WORK REQUEST: Using the records below, repeat exactly the lines from the one holding "(s.setHL v).ime = s.ime := rfl" through the one holding "(s.setAF v).halted = s.halted := rfl", both ends included, and no others.
*** RAW DATA ***
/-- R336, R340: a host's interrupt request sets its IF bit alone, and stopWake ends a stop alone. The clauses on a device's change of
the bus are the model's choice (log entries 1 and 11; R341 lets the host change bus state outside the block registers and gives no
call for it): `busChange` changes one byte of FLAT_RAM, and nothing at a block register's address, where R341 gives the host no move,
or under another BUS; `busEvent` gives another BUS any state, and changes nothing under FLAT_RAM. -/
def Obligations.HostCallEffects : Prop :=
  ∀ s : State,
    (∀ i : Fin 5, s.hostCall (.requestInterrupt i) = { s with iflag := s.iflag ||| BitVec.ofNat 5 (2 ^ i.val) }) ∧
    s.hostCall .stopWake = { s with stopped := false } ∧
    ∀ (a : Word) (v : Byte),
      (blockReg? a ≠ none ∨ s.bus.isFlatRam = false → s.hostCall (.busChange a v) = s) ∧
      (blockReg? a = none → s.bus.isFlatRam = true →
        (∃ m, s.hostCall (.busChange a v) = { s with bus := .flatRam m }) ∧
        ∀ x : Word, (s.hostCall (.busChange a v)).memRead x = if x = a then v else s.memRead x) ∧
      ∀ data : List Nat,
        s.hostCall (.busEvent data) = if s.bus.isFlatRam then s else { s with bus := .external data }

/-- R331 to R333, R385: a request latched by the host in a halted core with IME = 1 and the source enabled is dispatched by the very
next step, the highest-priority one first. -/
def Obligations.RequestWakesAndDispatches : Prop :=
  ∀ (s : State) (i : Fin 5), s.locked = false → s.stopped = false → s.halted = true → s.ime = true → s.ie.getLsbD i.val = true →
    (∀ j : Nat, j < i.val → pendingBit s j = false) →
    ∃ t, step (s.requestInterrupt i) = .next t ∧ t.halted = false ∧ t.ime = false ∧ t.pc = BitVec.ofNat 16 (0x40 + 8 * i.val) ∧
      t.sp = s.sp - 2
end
*** End of RAW DATA ***
*** RAW DATA ***
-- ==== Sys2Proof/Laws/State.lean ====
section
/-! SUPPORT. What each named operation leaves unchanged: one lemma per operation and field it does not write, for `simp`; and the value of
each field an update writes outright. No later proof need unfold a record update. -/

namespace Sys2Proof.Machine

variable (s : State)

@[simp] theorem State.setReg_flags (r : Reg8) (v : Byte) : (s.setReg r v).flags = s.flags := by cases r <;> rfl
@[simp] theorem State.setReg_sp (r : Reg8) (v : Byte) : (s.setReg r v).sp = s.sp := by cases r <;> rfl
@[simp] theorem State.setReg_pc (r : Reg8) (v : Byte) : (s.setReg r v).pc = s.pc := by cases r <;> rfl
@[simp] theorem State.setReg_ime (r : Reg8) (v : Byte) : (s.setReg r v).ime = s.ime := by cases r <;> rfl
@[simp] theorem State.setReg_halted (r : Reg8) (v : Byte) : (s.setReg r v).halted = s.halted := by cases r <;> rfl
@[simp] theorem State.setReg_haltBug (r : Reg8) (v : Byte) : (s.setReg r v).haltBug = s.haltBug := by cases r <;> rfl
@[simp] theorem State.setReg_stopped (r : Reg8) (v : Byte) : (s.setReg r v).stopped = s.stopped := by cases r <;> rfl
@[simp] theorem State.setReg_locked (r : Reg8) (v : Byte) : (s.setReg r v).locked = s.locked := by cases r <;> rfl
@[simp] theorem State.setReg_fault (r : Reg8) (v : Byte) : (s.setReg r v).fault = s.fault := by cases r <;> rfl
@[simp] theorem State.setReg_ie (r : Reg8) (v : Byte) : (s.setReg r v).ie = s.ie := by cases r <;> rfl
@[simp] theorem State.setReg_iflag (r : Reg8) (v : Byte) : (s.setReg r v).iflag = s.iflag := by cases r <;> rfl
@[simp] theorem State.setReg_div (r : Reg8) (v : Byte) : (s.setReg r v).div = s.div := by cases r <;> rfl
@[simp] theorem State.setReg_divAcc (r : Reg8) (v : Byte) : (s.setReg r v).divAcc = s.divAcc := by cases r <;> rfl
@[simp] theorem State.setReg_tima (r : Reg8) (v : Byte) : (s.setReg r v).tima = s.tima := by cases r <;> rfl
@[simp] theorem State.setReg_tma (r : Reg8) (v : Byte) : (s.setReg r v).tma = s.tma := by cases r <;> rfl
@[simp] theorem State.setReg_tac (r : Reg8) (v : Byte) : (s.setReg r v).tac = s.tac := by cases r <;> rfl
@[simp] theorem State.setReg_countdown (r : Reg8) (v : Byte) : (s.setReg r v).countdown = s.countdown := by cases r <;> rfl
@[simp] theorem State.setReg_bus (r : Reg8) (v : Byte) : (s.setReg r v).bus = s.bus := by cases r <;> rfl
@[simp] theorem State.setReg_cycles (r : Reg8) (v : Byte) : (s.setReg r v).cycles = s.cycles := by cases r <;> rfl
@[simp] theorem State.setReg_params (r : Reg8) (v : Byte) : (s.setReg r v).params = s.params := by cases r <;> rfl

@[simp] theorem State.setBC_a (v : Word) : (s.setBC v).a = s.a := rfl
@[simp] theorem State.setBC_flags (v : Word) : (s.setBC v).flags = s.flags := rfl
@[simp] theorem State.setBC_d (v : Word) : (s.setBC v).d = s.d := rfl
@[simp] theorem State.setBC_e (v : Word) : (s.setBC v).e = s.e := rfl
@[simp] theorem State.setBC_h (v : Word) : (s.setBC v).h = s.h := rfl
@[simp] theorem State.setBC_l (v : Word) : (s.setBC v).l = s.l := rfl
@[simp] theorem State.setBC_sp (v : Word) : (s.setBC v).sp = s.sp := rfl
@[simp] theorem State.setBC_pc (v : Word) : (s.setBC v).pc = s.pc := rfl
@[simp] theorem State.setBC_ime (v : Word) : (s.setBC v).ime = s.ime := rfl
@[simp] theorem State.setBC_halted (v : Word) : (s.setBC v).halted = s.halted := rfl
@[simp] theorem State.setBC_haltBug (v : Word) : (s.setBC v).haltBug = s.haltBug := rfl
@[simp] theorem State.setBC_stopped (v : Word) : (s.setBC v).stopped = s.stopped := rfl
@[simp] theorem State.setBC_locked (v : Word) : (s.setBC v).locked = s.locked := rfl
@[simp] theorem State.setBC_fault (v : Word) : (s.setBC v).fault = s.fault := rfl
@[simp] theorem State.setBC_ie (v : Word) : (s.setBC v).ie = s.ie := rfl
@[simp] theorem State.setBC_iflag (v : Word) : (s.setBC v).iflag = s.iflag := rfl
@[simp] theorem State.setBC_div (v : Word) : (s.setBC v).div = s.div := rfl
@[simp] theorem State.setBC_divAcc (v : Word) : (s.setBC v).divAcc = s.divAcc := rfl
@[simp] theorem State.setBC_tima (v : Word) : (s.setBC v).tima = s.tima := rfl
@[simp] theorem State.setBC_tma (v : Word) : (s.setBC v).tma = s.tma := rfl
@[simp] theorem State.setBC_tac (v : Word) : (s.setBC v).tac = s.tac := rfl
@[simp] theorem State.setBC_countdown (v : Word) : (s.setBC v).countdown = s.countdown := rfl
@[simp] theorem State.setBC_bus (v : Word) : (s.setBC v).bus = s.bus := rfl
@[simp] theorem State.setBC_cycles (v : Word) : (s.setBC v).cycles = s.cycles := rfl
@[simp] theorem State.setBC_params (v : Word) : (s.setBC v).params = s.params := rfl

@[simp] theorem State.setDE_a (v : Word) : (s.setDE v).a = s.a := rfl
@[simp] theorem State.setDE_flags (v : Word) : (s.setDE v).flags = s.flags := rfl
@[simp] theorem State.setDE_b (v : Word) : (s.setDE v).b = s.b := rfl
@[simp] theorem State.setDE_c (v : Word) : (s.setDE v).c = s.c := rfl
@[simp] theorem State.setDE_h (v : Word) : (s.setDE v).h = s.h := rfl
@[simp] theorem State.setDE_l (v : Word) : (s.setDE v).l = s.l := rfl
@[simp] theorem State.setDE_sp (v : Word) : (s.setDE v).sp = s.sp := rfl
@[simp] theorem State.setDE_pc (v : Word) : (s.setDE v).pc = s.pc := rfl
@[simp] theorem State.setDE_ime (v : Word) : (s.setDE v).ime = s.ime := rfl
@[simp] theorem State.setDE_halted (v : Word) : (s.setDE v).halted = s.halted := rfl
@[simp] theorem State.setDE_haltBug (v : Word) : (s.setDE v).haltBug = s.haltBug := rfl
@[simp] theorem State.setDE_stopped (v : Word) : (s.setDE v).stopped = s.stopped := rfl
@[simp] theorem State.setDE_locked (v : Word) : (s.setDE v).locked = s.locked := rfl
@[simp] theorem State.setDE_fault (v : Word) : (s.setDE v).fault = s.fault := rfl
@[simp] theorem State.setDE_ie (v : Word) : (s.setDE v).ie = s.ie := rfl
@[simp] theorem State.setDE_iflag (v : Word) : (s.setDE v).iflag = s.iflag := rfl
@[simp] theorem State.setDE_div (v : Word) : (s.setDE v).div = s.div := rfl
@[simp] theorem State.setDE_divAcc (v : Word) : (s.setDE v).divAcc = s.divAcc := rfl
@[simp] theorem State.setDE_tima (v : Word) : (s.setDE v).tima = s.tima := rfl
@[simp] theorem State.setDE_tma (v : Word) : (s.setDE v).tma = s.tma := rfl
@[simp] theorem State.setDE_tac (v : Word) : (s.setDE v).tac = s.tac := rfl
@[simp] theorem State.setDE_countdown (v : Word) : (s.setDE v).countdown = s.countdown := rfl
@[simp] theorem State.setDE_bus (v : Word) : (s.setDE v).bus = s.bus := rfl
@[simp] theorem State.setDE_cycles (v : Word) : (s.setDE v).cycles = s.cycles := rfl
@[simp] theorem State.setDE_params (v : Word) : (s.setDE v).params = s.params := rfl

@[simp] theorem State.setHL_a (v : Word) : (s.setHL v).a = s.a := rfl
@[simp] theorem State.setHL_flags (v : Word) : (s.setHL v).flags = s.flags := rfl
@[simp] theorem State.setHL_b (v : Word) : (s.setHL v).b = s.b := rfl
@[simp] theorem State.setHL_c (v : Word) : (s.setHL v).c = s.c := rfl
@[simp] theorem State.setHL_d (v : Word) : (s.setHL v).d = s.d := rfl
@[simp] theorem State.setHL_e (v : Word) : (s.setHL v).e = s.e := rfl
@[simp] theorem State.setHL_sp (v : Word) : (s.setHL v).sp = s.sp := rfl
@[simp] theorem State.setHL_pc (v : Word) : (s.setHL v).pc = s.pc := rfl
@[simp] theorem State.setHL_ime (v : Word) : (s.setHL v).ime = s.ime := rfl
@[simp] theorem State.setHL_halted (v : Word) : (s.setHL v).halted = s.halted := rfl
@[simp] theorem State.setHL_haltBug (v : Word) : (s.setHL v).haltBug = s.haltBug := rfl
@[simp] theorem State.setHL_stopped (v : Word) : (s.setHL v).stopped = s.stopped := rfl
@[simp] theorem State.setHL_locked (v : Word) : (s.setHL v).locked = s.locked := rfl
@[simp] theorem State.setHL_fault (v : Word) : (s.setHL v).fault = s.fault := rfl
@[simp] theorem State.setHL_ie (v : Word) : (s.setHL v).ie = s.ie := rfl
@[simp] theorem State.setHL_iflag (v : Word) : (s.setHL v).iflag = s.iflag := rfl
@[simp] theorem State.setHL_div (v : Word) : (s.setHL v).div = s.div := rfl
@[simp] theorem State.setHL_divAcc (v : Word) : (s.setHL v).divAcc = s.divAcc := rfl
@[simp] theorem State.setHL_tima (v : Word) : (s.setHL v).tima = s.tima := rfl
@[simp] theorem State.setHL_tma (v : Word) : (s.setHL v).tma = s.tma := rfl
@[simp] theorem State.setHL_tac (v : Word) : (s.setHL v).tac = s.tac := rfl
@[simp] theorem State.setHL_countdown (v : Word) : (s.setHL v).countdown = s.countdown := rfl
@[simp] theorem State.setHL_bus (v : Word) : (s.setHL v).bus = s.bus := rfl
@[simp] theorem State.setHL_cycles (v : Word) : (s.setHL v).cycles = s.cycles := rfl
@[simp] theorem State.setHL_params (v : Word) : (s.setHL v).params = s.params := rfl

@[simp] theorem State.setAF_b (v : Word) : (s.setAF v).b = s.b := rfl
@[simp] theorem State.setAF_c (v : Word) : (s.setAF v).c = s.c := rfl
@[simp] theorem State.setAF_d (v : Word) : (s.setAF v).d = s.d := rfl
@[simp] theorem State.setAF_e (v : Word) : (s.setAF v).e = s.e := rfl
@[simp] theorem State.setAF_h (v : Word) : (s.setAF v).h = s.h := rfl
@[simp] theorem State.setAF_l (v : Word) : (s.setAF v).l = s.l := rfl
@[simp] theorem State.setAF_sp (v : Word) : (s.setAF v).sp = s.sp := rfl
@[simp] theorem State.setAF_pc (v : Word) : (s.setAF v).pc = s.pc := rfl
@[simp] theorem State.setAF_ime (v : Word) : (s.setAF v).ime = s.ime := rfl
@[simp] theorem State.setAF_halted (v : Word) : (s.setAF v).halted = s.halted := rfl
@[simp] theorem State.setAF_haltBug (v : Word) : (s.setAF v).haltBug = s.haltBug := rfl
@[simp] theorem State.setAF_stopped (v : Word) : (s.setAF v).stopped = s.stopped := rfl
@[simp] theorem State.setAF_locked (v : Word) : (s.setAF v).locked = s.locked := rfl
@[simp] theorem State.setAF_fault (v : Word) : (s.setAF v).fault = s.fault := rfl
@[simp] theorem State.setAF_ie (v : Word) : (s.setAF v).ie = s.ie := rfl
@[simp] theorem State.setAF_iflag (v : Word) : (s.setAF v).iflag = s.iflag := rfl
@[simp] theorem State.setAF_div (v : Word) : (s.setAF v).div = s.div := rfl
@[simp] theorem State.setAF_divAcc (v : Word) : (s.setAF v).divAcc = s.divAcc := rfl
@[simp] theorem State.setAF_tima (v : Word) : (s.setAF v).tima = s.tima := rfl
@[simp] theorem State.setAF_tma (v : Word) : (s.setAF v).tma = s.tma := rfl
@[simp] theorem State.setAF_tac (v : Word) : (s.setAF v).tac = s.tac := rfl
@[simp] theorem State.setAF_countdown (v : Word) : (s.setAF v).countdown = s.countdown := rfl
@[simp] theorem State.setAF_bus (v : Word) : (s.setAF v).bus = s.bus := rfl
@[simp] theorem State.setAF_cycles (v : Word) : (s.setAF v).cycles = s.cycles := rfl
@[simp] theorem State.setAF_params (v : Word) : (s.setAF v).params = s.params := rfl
*** End of RAW DATA ***
RESULT OF THE TASK:
@[simp] theorem State.setHL_ime (v : Word) : (s.setHL v).ime = s.ime := rfl
@[simp] theorem State.setHL_halted (v : Word) : (s.setHL v).halted = s.halted := rfl
@[simp] theorem State.setHL_haltBug (v : Word) : (s.setHL v).haltBug = s.haltBug := rfl
@[simp] theorem State.setHL_stopped (v : Word) : (s.setHL v).stopped = s.stopped := rfl
@[simp] theorem State.setHL_locked (v : Word) : (s.setHL v).locked = s.locked := rfl
@[simp] theorem State.setHL_fault (v : Word) : (s.setHL v).fault = s.fault := rfl
@[simp] theorem State.setHL_ie (v : Word) : (s.setHL v).ie = s.ie := rfl
@[simp] theorem State.setHL_iflag (v : Word) : (s.setHL v).iflag = s.iflag := rfl
@[simp] theorem State.setHL_div (v : Word) : (s.setHL v).div = s.div := rfl
@[simp] theorem State.setHL_divAcc (v : Word) : (s.setHL v).divAcc = s.divAcc := rfl
@[simp] theorem State.setHL_tima (v : Word) : (s.setHL v).tima = s.tima := rfl
@[simp] theorem State.setHL_tma (v : Word) : (s.setHL v).tma = s.tma := rfl
@[simp] theorem State.setHL_tac (v : Word) : (s.setHL v).tac = s.tac := rfl
@[simp] theorem State.setHL_countdown (v : Word) : (s.setHL v).countdown = s.countdown := rfl
@[simp] theorem State.setHL_bus (v : Word) : (s.setHL v).bus = s.bus := rfl
@[simp] theorem State.setHL_cycles (v : Word) : (s.setHL v).cycles = s.cycles := rfl
@[simp] theorem State.setHL_params (v : Word) : (s.setHL v).params = s.params := rfl

@[simp] theorem State.setAF_b (v : Word) : (s.setAF v).b = s.b := rfl
@[simp] theorem State.setAF_c (v : Word) : (s.setAF v).c = s.c := rfl
@[simp] theorem State.setAF_d (v : Word) : (s.setAF v).d = s.d := rfl
@[simp] theorem State.setAF_e (v : Word) : (s.setAF v).e = s.e := rfl
@[simp] theorem State.setAF_h (v : Word) : (s.setAF v).h = s.h := rfl
@[simp] theorem State.setAF_l (v : Word) : (s.setAF v).l = s.l := rfl
@[simp] theorem State.setAF_sp (v : Word) : (s.setAF v).sp = s.sp := rfl
@[simp] theorem State.setAF_pc (v : Word) : (s.setAF v).pc = s.pc := rfl
@[simp] theorem State.setAF_ime (v : Word) : (s.setAF v).ime = s.ime := rfl
@[simp] theorem State.setAF_halted (v : Word) : (s.setAF v).halted = s.halted := rfl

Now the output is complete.